[[ DATASET, beginning ]]

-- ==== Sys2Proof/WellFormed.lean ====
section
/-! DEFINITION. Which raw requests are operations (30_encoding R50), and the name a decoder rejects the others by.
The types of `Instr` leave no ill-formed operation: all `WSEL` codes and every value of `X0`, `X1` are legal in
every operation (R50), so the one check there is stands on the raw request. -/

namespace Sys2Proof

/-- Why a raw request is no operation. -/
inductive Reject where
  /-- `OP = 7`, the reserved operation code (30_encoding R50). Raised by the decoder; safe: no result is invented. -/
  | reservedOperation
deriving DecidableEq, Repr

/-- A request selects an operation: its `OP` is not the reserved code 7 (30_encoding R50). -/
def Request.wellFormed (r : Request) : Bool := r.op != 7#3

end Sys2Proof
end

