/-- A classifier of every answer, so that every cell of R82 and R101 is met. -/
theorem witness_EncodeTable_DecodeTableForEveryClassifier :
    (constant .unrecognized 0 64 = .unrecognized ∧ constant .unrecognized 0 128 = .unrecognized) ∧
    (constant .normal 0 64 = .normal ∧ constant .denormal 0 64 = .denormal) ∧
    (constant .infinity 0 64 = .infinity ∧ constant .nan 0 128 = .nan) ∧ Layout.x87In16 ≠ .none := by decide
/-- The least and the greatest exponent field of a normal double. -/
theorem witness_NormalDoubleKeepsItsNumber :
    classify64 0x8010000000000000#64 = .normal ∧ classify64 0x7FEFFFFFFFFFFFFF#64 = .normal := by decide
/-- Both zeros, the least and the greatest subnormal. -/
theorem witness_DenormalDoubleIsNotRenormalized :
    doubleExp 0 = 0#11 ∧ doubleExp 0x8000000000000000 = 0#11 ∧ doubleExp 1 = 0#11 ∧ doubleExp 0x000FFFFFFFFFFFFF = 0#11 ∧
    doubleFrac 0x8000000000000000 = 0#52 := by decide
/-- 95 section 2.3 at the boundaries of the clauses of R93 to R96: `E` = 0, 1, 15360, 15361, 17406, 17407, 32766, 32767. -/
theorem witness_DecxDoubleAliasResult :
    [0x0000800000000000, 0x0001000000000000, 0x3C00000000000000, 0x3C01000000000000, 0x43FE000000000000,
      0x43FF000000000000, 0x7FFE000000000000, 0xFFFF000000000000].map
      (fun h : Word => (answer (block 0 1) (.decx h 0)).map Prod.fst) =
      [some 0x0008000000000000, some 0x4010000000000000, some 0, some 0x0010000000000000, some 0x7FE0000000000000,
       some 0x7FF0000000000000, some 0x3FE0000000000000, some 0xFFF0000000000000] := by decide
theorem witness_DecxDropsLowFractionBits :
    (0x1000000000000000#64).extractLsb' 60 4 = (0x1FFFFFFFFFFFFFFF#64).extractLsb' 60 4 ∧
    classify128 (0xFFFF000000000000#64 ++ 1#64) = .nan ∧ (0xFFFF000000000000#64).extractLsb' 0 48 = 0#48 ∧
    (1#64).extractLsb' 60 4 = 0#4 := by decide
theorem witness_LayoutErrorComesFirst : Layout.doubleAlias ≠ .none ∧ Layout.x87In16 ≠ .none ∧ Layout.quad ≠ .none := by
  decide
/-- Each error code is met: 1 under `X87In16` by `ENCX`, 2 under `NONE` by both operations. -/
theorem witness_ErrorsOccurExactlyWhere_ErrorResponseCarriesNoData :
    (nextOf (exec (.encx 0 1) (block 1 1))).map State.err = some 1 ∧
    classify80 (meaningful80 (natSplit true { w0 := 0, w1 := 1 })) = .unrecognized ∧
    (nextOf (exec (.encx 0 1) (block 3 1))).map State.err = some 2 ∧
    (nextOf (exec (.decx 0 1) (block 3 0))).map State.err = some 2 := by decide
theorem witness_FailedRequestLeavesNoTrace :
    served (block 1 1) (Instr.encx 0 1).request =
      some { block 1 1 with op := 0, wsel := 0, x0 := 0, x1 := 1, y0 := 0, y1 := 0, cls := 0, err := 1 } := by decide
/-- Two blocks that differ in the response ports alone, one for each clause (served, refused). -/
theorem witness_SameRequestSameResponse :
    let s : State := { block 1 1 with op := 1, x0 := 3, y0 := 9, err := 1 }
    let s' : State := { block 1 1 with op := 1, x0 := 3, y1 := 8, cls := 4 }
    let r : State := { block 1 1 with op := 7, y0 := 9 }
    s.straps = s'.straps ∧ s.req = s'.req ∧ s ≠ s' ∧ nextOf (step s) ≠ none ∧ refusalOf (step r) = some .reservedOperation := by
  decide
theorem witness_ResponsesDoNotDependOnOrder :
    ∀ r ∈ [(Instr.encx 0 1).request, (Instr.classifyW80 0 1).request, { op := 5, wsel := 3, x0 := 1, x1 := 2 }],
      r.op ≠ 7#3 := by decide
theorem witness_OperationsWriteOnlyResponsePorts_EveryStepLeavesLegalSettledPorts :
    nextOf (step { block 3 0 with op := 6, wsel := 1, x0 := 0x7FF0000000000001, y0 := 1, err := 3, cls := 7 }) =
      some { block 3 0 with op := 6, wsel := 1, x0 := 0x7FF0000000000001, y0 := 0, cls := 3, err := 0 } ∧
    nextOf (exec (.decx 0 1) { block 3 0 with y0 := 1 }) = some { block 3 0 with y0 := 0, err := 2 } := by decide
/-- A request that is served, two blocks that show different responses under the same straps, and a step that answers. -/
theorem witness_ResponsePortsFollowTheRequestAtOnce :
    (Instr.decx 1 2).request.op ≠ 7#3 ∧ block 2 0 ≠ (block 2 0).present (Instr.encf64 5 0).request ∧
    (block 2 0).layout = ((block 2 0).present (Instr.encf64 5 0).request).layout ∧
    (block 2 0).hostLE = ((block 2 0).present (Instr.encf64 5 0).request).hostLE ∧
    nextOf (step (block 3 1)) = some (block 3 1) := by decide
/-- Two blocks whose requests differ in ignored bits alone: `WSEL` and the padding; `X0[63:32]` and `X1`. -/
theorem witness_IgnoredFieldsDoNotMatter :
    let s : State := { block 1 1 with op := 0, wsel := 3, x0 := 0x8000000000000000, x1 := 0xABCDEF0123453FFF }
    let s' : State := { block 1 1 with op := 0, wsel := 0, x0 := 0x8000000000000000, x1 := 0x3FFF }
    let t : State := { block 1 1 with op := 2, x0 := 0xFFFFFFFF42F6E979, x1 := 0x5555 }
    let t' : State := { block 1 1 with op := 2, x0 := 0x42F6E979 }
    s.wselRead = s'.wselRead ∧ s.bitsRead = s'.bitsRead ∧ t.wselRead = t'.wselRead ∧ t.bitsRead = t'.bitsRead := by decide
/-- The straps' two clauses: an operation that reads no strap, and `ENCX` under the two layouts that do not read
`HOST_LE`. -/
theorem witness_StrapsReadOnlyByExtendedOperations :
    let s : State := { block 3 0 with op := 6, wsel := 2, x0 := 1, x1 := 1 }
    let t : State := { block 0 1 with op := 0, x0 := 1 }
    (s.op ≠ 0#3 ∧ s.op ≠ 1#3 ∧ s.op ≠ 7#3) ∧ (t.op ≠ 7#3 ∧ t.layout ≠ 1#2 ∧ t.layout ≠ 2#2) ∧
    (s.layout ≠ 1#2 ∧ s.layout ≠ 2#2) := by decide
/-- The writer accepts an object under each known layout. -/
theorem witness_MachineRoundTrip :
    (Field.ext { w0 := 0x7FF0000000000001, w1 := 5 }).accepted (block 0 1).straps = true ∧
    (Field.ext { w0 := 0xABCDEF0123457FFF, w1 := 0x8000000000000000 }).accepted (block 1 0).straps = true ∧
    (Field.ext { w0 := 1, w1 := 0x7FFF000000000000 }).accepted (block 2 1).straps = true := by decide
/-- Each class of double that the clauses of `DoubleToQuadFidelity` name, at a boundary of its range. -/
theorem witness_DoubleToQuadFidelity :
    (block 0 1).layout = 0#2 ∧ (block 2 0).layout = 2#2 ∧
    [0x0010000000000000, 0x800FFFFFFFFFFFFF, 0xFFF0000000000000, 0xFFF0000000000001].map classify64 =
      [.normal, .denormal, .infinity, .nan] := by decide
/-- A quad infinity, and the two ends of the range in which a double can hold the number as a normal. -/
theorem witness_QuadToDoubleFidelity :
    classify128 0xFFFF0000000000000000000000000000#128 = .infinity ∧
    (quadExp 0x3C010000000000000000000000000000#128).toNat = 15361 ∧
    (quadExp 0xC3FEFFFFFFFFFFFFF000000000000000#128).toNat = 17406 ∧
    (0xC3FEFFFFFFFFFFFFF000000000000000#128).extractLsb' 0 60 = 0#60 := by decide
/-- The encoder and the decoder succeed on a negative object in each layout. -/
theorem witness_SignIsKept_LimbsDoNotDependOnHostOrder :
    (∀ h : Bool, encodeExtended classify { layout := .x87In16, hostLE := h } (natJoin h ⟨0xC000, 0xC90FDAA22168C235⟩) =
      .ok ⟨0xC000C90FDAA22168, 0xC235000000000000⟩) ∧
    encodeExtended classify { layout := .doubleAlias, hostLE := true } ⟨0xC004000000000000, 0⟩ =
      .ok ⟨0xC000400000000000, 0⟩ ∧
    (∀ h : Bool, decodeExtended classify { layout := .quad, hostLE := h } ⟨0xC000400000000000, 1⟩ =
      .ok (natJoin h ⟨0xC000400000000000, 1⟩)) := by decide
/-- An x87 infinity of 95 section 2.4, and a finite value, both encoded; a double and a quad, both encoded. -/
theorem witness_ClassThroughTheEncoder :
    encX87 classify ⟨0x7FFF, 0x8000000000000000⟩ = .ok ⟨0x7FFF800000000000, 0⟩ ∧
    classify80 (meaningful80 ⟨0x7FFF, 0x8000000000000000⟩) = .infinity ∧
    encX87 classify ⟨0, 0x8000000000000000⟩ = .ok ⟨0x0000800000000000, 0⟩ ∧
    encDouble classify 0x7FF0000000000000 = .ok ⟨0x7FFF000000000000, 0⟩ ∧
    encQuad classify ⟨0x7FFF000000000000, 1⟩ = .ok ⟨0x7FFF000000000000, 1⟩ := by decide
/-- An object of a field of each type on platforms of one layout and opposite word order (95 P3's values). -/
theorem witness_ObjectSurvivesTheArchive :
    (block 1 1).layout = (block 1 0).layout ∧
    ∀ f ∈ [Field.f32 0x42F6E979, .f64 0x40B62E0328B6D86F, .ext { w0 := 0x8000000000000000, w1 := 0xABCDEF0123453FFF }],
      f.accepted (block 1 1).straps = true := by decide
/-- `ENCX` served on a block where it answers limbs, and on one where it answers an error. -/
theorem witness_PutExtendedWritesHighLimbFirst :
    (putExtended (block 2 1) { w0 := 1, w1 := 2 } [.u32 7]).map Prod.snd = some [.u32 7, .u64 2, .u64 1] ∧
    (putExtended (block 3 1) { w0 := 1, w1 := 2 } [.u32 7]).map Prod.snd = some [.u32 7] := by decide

[[ DATASET, end ]]

_GOAL OF THE EXERCISE_: What you retype should run from the first line of the entries above through the line containing "inductive Reject where", exactly and in full.

_RESULT OF THIS EXERCISE_:
-- ==== Sys2Proof/WellFormed.lean ====
section
/-! DEFINITION. Which raw requests are operations (30_encoding R50), and the name a decoder rejects the others by.
The types of `Instr` leave no ill-formed operation: all `WSEL` codes and every value of `X0`, `X1` are legal in
every operation (R50), so the one check there is stands on the raw request. -/

namespace Sys2Proof

/-- Why a raw request is no operation. -/
inductive Reject where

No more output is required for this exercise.